■ **MATERIAL FOR THE TASK**
·····
theorem State.timerWake_keeps {a0 s : State} (hk : a0.keeps s) :
    a0.keeps (State.timerWake s) := by
  unfold State.timerWake
  try dsimp only
  repeat' (first
    | with_reducible assumption
    | with_reducible apply State.moonWake_keeps
    | split
    | with_reducible apply State.keeps_mk
    | (intro _; intros; try dsimp only))

theorem State.wakeLimit_keeps {a0 s : State} (n : Nat) (hk : a0.keeps s) :
    a0.keeps (State.wakeLimit s n) := by
  unfold State.wakeLimit
  try dsimp only
  repeat' (first
    | with_reducible assumption
    | with_reducible apply State.moonWake_keeps
    | with_reducible apply State.modPp_keeps
    | with_reducible apply State.err_keeps
    | split
    | with_reducible apply State.keeps_mk
    | (intro _; intros; try dsimp only))

theorem State.haltOn_keeps {a0 s : State} (m : Nat) (k : ReqKind) (cause addr store : Nat) (write : Bool) (failed : List Burst) (hk : a0.keeps s) :
    a0.keeps (State.haltOn s m k cause addr store write failed) := by
  unfold State.haltOn
  try dsimp only
  repeat' (first
    | with_reducible assumption
    | with_reducible apply State.halt_keeps
    | with_reducible apply State.panic_keeps
    | split
    | with_reducible apply State.keeps_mk
    | (intro _; intros; try dsimp only))

theorem State.sendRead_keeps {a0 s : State} (m : Nat) (g : ChanCfg) (b : Burst) (hk : a0.keeps s) :
    a0.keeps (State.sendRead s m g b) := by
  unfold State.sendRead
  try dsimp only
  repeat' (first
    | with_reducible assumption
    | with_reducible apply State.modChan_keeps
    | with_reducible apply State.each_keeps
    | with_reducible apply State.emit_keeps
    | split
    | with_reducible apply State.keeps_mk
    | (intro _; intros; try dsimp only))

theorem State.sendWrite_keeps {a0 s : State} (m : Nat) (g : ChanCfg) (r : Req) (a n : Nat) (finds : List (Nat × Find)) (hk : a0.keeps s) :
    a0.keeps (State.sendWrite s m g r a n finds) := by
  unfold State.sendWrite
  try dsimp only
  repeat' (first
    | with_reducible assumption
    | with_reducible apply State.found_keeps
    | with_reducible apply State.each_keeps
    | with_reducible apply State.emit_keeps
    | with_reducible apply State.modReq_keeps
    | with_reducible apply State.moved_keeps
    | split
    | with_reducible apply State.keeps_mk
    | (intro _; intros; try dsimp only))

theorem State.startReq_keeps {a0 s : State} (m : Nat) (g : ChanCfg) (r : Req) (hk : a0.keeps s) :
    a0.keeps (State.startReq s m g r) := by
  unfold State.startReq
  try dsimp only
  repeat' (first
    | with_reducible assumption
    | with_reducible apply State.modReq_keeps
    | with_reducible apply State.modChan_keeps
    | with_reducible apply State.wr_keeps
    | split
    | with_reducible apply State.keeps_mk
    | (intro _; intros; try dsimp only))

theorem State.issueBurst_keeps {a0 s : State} (m : Nat) (g : ChanCfg) (r : Req) (finds : List (Nat × Find))
    (hk : a0.keeps s) : a0.keeps (State.issueBurst s m g r finds) := by
  unfold State.issueBurst
  extract_lets x p s1 s2
  split
  extract_lets s3 s4
  have h1 : a0.keeps s1 := State.keeps_mk hk
  have h2 : a0.keeps s2 := by
    unfold s2; split
    · with_reducible exact State.startReq_keeps _ _ _ h1
    · exact h1
  have h3 : a0.keeps s3 := by
    unfold s3; split
    · with_reducible exact State.setPos_keeps _ _ h2
    · exact h2
  have h4 : a0.keeps s4 := by
    with_reducible exact State.modChan_keeps _ _ (State.modReq_keeps _ _ _ h3)
  split
  · with_reducible exact State.sendWrite_keeps _ _ _ _ _ _ h4
  · with_reducible exact State.sendRead_keeps _ _ _ h4

theorem State.burstIssue_keeps {a0 s : State} (m : Nat) (finds : List (Nat × Find)) (hk : a0.keeps s) :
    a0.keeps (State.burstIssue s m finds) := by
  unfold State.burstIssue
  try dsimp only
  repeat' (first
    | with_reducible assumption
    | with_reducible apply State.modChan_keeps
    | with_reducible apply State.sendRead_keeps
    | with_reducible apply State.haltOn_keeps
    | with_reducible apply State.irq_keeps
    | with_reducible apply State.issueBurst_keeps
    | split
    | with_reducible apply State.keeps_mk
    | (intro _; intros; try dsimp only))

theorem State.readOver_keeps {a0 s : State} (m : Nat) (k : ReqKind) (hk : a0.keeps s) :
    a0.keeps (State.readOver s m k) := by
  unfold State.readOver
  try dsimp only
  repeat' (first
    | with_reducible assumption
    | with_reducible apply State.endReq_keeps
    | with_reducible apply State.tryComplete_keeps
    | split
    | with_reducible apply State.keeps_mk
    | (intro _; intros; try dsimp only))

theorem State.burstOver_keeps {a0 s : State} (m num : Nat) (hk : a0.keeps s) :
    a0.keeps (State.burstOver s m num) := by
  unfold State.burstOver
  try dsimp only
  repeat' (first
    | with_reducible assumption
    | with_reducible apply State.modChan_keeps
    | split
    | with_reducible apply State.keeps_mk
    | (intro _; intros; try dsimp only))

theorem State.readDone_keeps {a0 s : State} (m num : Nat) (data : List Byte) (ns : Nat) (hk : a0.keeps s) :
    a0.keeps (State.readDone s m num data ns) := by
  unfold State.readDone
  try dsimp only
  repeat' (first
    | with_reducible assumption
    | with_reducible apply State.burstOver_keeps
    | with_reducible apply State.wr_keeps
    | with_reducible apply State.readOver_keeps
    | with_reducible apply State.writeWords_keeps
    | with_reducible apply State.moved_keeps
    | with_reducible apply State.modReq_keeps
    | split
    | with_reducible apply State.keeps_mk
    | (intro _; intros; try dsimp only))

theorem State.aer_keeps {a0 s : State} (n bit_ : Nat) (hk : a0.keeps s) :
    a0.keeps (State.aer s n bit_) := by
  unfold State.aer
  try dsimp only
  repeat' (first
    | with_reducible assumption
    | with_reducible apply State.modPp_keeps
    | split
    | with_reducible apply State.keeps_mk
    | (intro _; intros; try dsimp only))

theorem State.ppError_keeps {a0 s : State} (n : Nat) (f : Field) (hk : a0.keeps s) :
    a0.keeps (State.ppError s n f) := by
  unfold State.ppError
  try dsimp only
  repeat' (first
    | with_reducible assumption
    | with_reducible apply State.bump_keeps
    | with_reducible apply State.tally_keeps
    | with_reducible apply State.fault_keeps
    | split
    | with_reducible apply State.keeps_mk
    | (intro _; intros; try dsimp only))

theorem State.readError_keeps {a0 s : State} (n cause : Nat) (hk : a0.keeps s) :
    a0.keeps (State.readError s n cause) := by
  unfold State.readError
  try dsimp only
  repeat' (first
    | with_reducible assumption
    | with_reducible apply State.ppError_keeps
    | with_reducible apply State.aer_keeps
    | split
    | with_reducible apply State.keeps_mk
    | (intro _; intros; try dsimp only))

theorem State.readFailed_keeps {a0 s : State} (m num cause : Nat) (hk : a0.keeps s) :
    a0.keeps (State.readFailed s m num cause) := by
  unfold State.readFailed
  try dsimp only
  repeat' (first
    | with_reducible assumption
    | with_reducible apply State.burstOver_keeps
    | with_reducible apply State.readError_keeps
    | with_reducible apply State.modChan_keeps
    | with_reducible apply State.haltOn_keeps
    | with_reducible apply State.readOver_keeps
    | split
    | with_reducible apply State.keeps_mk
    | (intro _; intros; try dsimp only))

theorem State.fetchReserve_keeps {a0 s : State} (m : Nat) (hk : a0.keeps s) :
    a0.keeps (State.fetchReserve s m) := by
  unfold State.fetchReserve
  extract_lets x len
  split
  · split
    · exact hk
    · split
      · exact hk
      · split
        · rename_i heq
          split at heq
          · with_reducible exact State.modJob_keeps _ _ (State.modReq_keeps _ _ _ (State.takeTx_keeps hk heq))
          · cases heq
        · extract_lets s1
          have h1 : a0.keeps s1 := by with_reducible exact State.modJob_keeps _ _ hk
          split
          · exact h1
          · with_reducible exact State.irq_keeps _ _ (State.bump_keeps _ _ _ _ h1)
  · exact hk

theorem State.tailResident_keeps {a0 s : State} (m : Nat) (hk : a0.keeps s) :
    a0.keeps (State.tailResident s m) := by
  unfold State.tailResident
  try dsimp only
  repeat' (first
    | with_reducible assumption
    | with_reducible apply State.endReq_keeps
    | with_reducible apply State.makeEligible_keeps
    | split
    | with_reducible apply State.keeps_mk
    | (intro _; intros; try dsimp only))

theorem State.pushEnd_keeps {a0 s : State} (m uid paddr : Nat) (drop : Bool) (hk : a0.keeps s) :
    a0.keeps (State.pushEnd s m uid paddr drop) := by
  unfold State.pushEnd
  try dsimp only
  repeat' (first
    | with_reducible assumption
    | with_reducible apply State.endReq_keeps
    | with_reducible apply State.queueRec_keeps
    | split
    | with_reducible apply State.keeps_mk
    | (intro _; intros; try dsimp only))

theorem State.pushDone_keeps {a0 s : State} (m : Nat) (hk : a0.keeps s) :
    a0.keeps (State.pushDone s m) := by
  unfold State.pushDone
  try dsimp only
  repeat' (first
    | with_reducible assumption
    | with_reducible apply State.pushEnd_keeps
    | split
    | with_reducible apply State.keeps_mk
    | (intro _; intros; try dsimp only))

theorem State.xferEnd_keeps {a0 s : State} (m st : Nat) (hk : a0.keeps s) :
    a0.keeps (State.xferEnd s m st) := by
  unfold State.xferEnd
  try dsimp only
  repeat' (first
    | with_reducible assumption
    | with_reducible apply State.dropUser_keeps
    | with_reducible apply State.endReq_keeps
    | with_reducible apply State.wr_keeps
    | with_reducible apply State.irq_keeps
    | split
    | with_reducible apply State.keeps_mk
    | (intro _; intros; try dsimp only))
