-- ==== Sys2Proof/Laws/KeepChip.lean ====
section
/-!
SUPPORT. Every operation of power, update, settings, security and the register file keeps what `State.keeps` says.
-/
set_option Elab.async false

set_option linter.all false
namespace Sys2Proof.Machine

theorem mramRun_rising (bs : List Nat) (m : SMap Nat) (a : Nat) (h : mapRising m = true) :
    mapRising (bs.foldl (fun p b => (mapSet (mramDefault p.2) p.1 p.2 (b % 256), p.2 + 1)) (m, a)).1 = true := by
  induction bs generalizing m a with
  | nil => exact h
  | cons b t ih => exact ih _ _ (mapRising_mapSet h _ _ _)

theorem State.mramPuts_keeps {a0 s : State} (a : Nat) (bs : List Nat) (hk : a0.keeps s) : a0.keeps (s.mramPuts a bs) :=
  State.keeps_mram hk (fun x => mramRun_rising bs _ _ x) rfl rfl rfl rfl

theorem State.clearHeld_keeps {a0 s : State} (hk : a0.keeps s) : a0.keeps s.clearHeld := by
  unfold State.clearHeld
  have h := State.each_keeps (a := a0) (List.range 48) (fun s j => s.wr updPg UPD_BITMAP_HELD 0 j)
    (fun _ _ h => State.wr_keeps _ _ _ _ h) hk
  unfold State.each at h
  with_reducible exact State.wr_keeps _ _ _ _ h

theorem State.markHeld_keeps {a0 s : State} (i : Nat) (hk : a0.keeps s) :
    a0.keeps (State.markHeld s i) := by
  unfold State.markHeld
  try dsimp only
  repeat' (first
    | with_reducible assumption
    | with_reducible apply State.orBits_keeps
    | with_reducible apply State.adv_keeps
    | split
    | with_reducible apply State.keeps_mk
    | (intro _; intros; try dsimp only))

theorem State.dropPiece_keeps {a0 s : State} (i : Nat) (hk : a0.keeps s) :
    a0.keeps (State.dropPiece s i) := by
  unfold State.dropPiece
  try dsimp only
  repeat' (first
    | with_reducible assumption
    | with_reducible apply State.wr_keeps
    | split
    | with_reducible apply State.keeps_mk
    | (intro _; intros; try dsimp only))

theorem State.settingsShow_keeps {a0 s : State} (hk : a0.keeps s) :
    a0.keeps (State.settingsShow s) := by
  unfold State.settingsShow
  try dsimp only
  repeat' (first
    | with_reducible assumption
    | with_reducible apply State.wr_keeps
    | with_reducible apply State.wrB_keeps
    | with_reducible apply State.err_keeps
    | split
    | with_reducible apply State.keeps_mk
    | (intro _; intros; try dsimp only))

theorem State.eraseSlots_keeps {a0 s : State} (hk : a0.keeps s) : a0.keeps s.eraseSlots := by
  unfold State.eraseSlots
  extract_lets m
  with_reducible exact State.settingsShow_keeps (State.keeps_mk_mram hk fun h => mapRising_filter h _)

theorem State.saveSlot_keeps {a0 s : State} (hk : a0.keeps s) :
    a0.keeps (State.saveSlot s).2 := by
  unfold State.saveSlot
  try dsimp only
  repeat' (first
    | with_reducible assumption
    | with_reducible apply State.drawOpen_keeps
    | with_reducible refine State.drawOpen_keeps_eq ?_ (by assumption)
    | split
    | with_reducible apply State.keeps_mk
    | (intro _; intros; try dsimp only))
theorem State.saveSlot_keeps_eq {a0 s t : State} {v : Nat}  (hk : a0.keeps s)
    (hv : State.saveSlot s = (v, t)) : a0.keeps t := by
  have := State.saveSlot_keeps (s := s)  hk
  rw [hv] at this
  exact this

theorem State.deviceReset_keeps {a0 s : State} (c : RstCause) (hk : a0.keeps s) :
    a0.keeps (State.deviceReset s c) := by
  unfold State.deviceReset
  try dsimp only
  repeat' (first
    | with_reducible assumption
    | with_reducible apply State.disarmMoon_keeps
    | with_reducible apply State.afterReset_keeps
    | with_reducible apply State.wr_keeps
    | with_reducible apply State.adv_keeps
    | split
    | with_reducible apply State.keeps_mk
    | (intro _; intros; try dsimp only))

theorem State.powerOn_keeps {a0 s : State} (hk : a0.keeps s) :
    a0.keeps (State.powerOn s) := by
  unfold State.powerOn
  try dsimp only
  repeat' (first
    | with_reducible assumption
    | with_reducible apply State.afterReset_keeps
    | split
    | with_reducible apply State.keeps_mk
    | (intro _; intros; try dsimp only))

theorem State.powerUp_keeps {a0 s : State} (hk : a0.keeps s) :
    a0.keeps (State.powerUp s) := by
  unfold State.powerUp
  try dsimp only
  repeat' (first
    | with_reducible assumption
    | with_reducible apply State.powerOn_keeps
    | split
    | with_reducible apply State.keeps_mk
    | (intro _; intros; try dsimp only))

theorem State.vddaonDrop_keeps {a0 s : State} (hk : a0.keeps s) :
    a0.keeps (State.vddaonDrop s) := by
  unfold State.vddaonDrop
  try dsimp only
  repeat' (first
    | with_reducible assumption
    | with_reducible apply State.powerOn_keeps
    | split
    | with_reducible apply State.keeps_mk
    | (intro _; intros; try dsimp only))

theorem State.supplyOut_keeps {a0 s : State} (i : Nat) (hk : a0.keeps s) :
    a0.keeps (State.supplyOut s i) := by
  unfold State.supplyOut
  try dsimp only
  repeat' (first
    | with_reducible assumption
    | with_reducible apply State.irq_keeps
    | with_reducible apply State.fault_keeps
    | split
    | with_reducible apply State.keeps_mk
    | (intro _; intros; try dsimp only))

theorem State.supplyDrop_keeps {a0 s : State} (i : Nat) (hk : a0.keeps s) :
    a0.keeps (State.supplyDrop s i) := by
  unfold State.supplyDrop
  try dsimp only
  repeat' (first
    | with_reducible assumption
    | with_reducible apply State.deviceReset_keeps
    | with_reducible apply State.supplyOut_keeps
    | split
    | with_reducible apply State.keeps_mk
    | (intro _; intros; try dsimp only))

theorem State.supplyReturn_keeps {a0 s : State} (i : Nat) (hk : a0.keeps s) :
    a0.keeps (State.supplyReturn s i) := by
  unfold State.supplyReturn
  try dsimp only
  repeat' (first
    | with_reducible assumption
    | with_reducible apply State.irq_keeps
    | split
    | with_reducible apply State.keeps_mk
    | (intro _; intros; try dsimp only))

theorem State.resetPin_keeps {a0 s : State} (hk : a0.keeps s) :
    a0.keeps (State.resetPin s) := by
  unfold State.resetPin
  try dsimp only
  repeat' (first
    | with_reducible assumption
    | with_reducible apply State.deviceReset_keeps
    | split
    | with_reducible apply State.keeps_mk
    | (intro _; intros; try dsimp only))

theorem State.perstLow_keeps {a0 s : State} (n : Nat) (hk : a0.keeps s) :
    a0.keeps (State.perstLow s n) := by
  unfold State.perstLow
  try dsimp only
  repeat' (first
    | with_reducible assumption
    | with_reducible apply State.modPp_keeps
    | with_reducible apply State.deviceReset_keeps
    | with_reducible apply State.linkLost_keeps
    | split
    | with_reducible apply State.keeps_mk
    | (intro _; intros; try dsimp only))

theorem State.perstRise_keeps {a0 s : State} (hk : a0.keeps s) :
    a0.keeps (State.perstRise s) := by
  unfold State.perstRise
  try dsimp only
  repeat' (first
    | with_reducible assumption
    | with_reducible apply State.modPp_keeps
    | with_reducible apply State.recordWake_keeps
    | split
    | with_reducible apply State.keeps_mk
    | (intro _; intros; try dsimp only))

theorem State.newChallenge_keeps {a0 s : State} (hk : a0.keeps s) :
    a0.keeps (State.newChallenge s) := by
  unfold State.newChallenge
  try dsimp only
  repeat' (first
    | with_reducible assumption
    | with_reducible apply State.each_keeps
    | with_reducible apply State.drawRandom_keeps
    | with_reducible refine State.drawRandom_keeps_eq ?_ (by assumption)
    | with_reducible apply State.wr_keeps
    | split
    | with_reducible apply State.keeps_mk
    | (intro _; intros; try dsimp only))

theorem State.loaderStays_keeps {a0 s : State} (cause : Nat) (hk : a0.keeps s) :
    a0.keeps (State.loaderStays s cause) := by
  unfold State.loaderStays
  try dsimp only
  repeat' (first
    | with_reducible assumption
    | with_reducible apply State.wr_keeps
    | split
    | with_reducible apply State.keeps_mk
    | (intro _; intros; try dsimp only))

theorem State.blown_keeps {a0 s : State} (hk : a0.keeps s) :
    a0.keeps { s with fuses := { s.fuses with keyDead := true, idkeyBlown := true, debugOpen := true } } :=
  State.keeps_mk_fuses hk ⟨fun _ => rfl, id, fun _ => rfl, fun _ => rfl, Nat.le_refl _, rfl⟩ fun _ _ => rfl

theorem State.loaderStarts_keeps {a0 s : State} (hk : a0.keeps s) : a0.keeps s.loaderStarts := by
  unfold State.loaderStarts
  extract_lets f s1
  have h1 : a0.keeps s1 := by
    unfold s1; split
    · exact State.blown_keeps hk
    · exact hk
  split
  · with_reducible exact State.enterDeviceMode_keeps _ (State.wr_keeps _ _ _ _ (State.wr_keeps _ _ _ _ h1))
  · split
    · with_reducible exact State.loaderStays_keeps _ h1
    · exact h1

theorem State.latchStraps_keeps {a0 s : State} (straps present ref : Nat) (hk : a0.keeps s) :
    a0.keeps (State.latchStraps s straps present ref) := by
  unfold State.latchStraps
  try dsimp only
  repeat' (first
    | with_reducible assumption
    | with_reducible apply State.wr_keeps
    | with_reducible apply State.modPp_keeps
    | split
    | with_reducible apply State.keeps_mk
    | (intro _; intros; try dsimp only))

theorem State.release_keeps {a0 s : State} (straps present : Nat) (hk : a0.keeps s) :
    a0.keeps (State.release s straps present) := by
  unfold State.release
  try dsimp only
  repeat' (first
    | with_reducible assumption
    | with_reducible apply State.deviceReset_keeps
    | with_reducible apply State.latchStraps_keeps
    | with_reducible apply State.newChallenge_keeps
    | with_reducible apply State.wr_keeps
    | with_reducible apply State.loaderStarts_keeps
    | split
    | with_reducible apply State.keeps_mk
    | (intro _; intros; try dsimp only))

theorem State.bootSettings_keeps {a0 s : State} (hk : a0.keeps s) :
    a0.keeps (State.bootSettings s) := by
  unfold State.bootSettings
  try dsimp only
  repeat' (first
    | with_reducible assumption
    | with_reducible apply State.settingsShow_keeps
    | with_reducible apply State.eraseSlots_keeps
    | with_reducible apply State.wr_keeps
    | with_reducible apply State.err_keeps
    | with_reducible apply State.irq_keeps
    | split
    | with_reducible apply State.keeps_mk
    | (intro _; intros; try dsimp only))

theorem State.carryOver_keeps {a0 s : State} (hk : a0.keeps s) :
    a0.keeps (State.carryOver s) := by
  unfold State.carryOver
  try dsimp only
  repeat' (first
    | with_reducible assumption
    | with_reducible apply State.each_keeps
    | with_reducible apply State.modLine_keeps
    | with_reducible apply State.irq_keeps
    | split
    | with_reducible apply State.keeps_mk
    | (intro _; intros; try dsimp only))

theorem State.runningImage_keeps {a0 s : State} (hk : a0.keeps s) :
    a0.keeps (State.runningImage s) := by
  unfold State.runningImage
  try dsimp only
  repeat' (first
    | with_reducible assumption
    | with_reducible apply State.wr_keeps
    | with_reducible apply State.each_keeps
    | with_reducible apply State.drawCrypto_keeps
    | with_reducible refine State.drawCrypto_keeps_eq ?_ (by assumption)
    | split
    | with_reducible apply State.keeps_mk
    | (intro _; intros; try dsimp only))

theorem State.enterConfigure_keeps {a0 s : State} (hk : a0.keeps s) :
    a0.keeps (State.enterConfigure s) := by
  unfold State.enterConfigure
  try dsimp only
  repeat' (first
    | with_reducible assumption
    | with_reducible apply State.wr_keeps
    | with_reducible apply State.enterDeviceMode_keeps
    | with_reducible apply State.configure_keeps
    | with_reducible apply State.disarmMoon_keeps
    | with_reducible apply State.runningImage_keeps
    | with_reducible apply State.carryOver_keeps
    | with_reducible apply State.irq_keeps
    | with_reducible apply State.err_keeps
    | with_reducible apply State.bootSettings_keeps
    | split
    | with_reducible apply State.keeps_mk
    | (intro _; intros; try dsimp only))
·····
■ **YOUR TASK**
Referring to the material above, set down exactly the lines between the line with "unfold State.release" and the line with "a0.keeps (State.carryOver s) := by", inclusive, and no other lines.

■ **ANSWER BOX**
  unfold State.release
  try dsimp only
  repeat' (first
    | with_reducible assumption
    | with_reducible apply State.deviceReset_keeps
    | with_reducible apply State.latchStraps_keeps
    | with_reducible apply State.newChallenge_keeps
    | with_reducible apply State.wr_keeps
    | with_reducible apply State.loaderStarts_keeps
    | split
    | with_reducible apply State.keeps_mk
    | (intro _; intros; try dsimp only))

theorem State.bootSettings_keeps {a0 s : State} (hk : a0.keeps s) :
    a0.keeps (State.bootSettings s) := by
  unfold State.bootSettings
  try dsimp only
  repeat' (first
    | with_reducible assumption
    | with_reducible apply State.settingsShow_keeps
    | with_reducible apply State.eraseSlots_keeps
    | with_reducible apply State.wr_keeps
    | with_reducible apply State.err_keeps
    | with_reducible apply State.irq_keeps
    | split
    | with_reducible apply State.keeps_mk
    | (intro _; intros; try dsimp only))

theorem State.carryOver_keeps {a0 s : State} (hk : a0.keeps s) :
    a0.keeps (State.carryOver s) := by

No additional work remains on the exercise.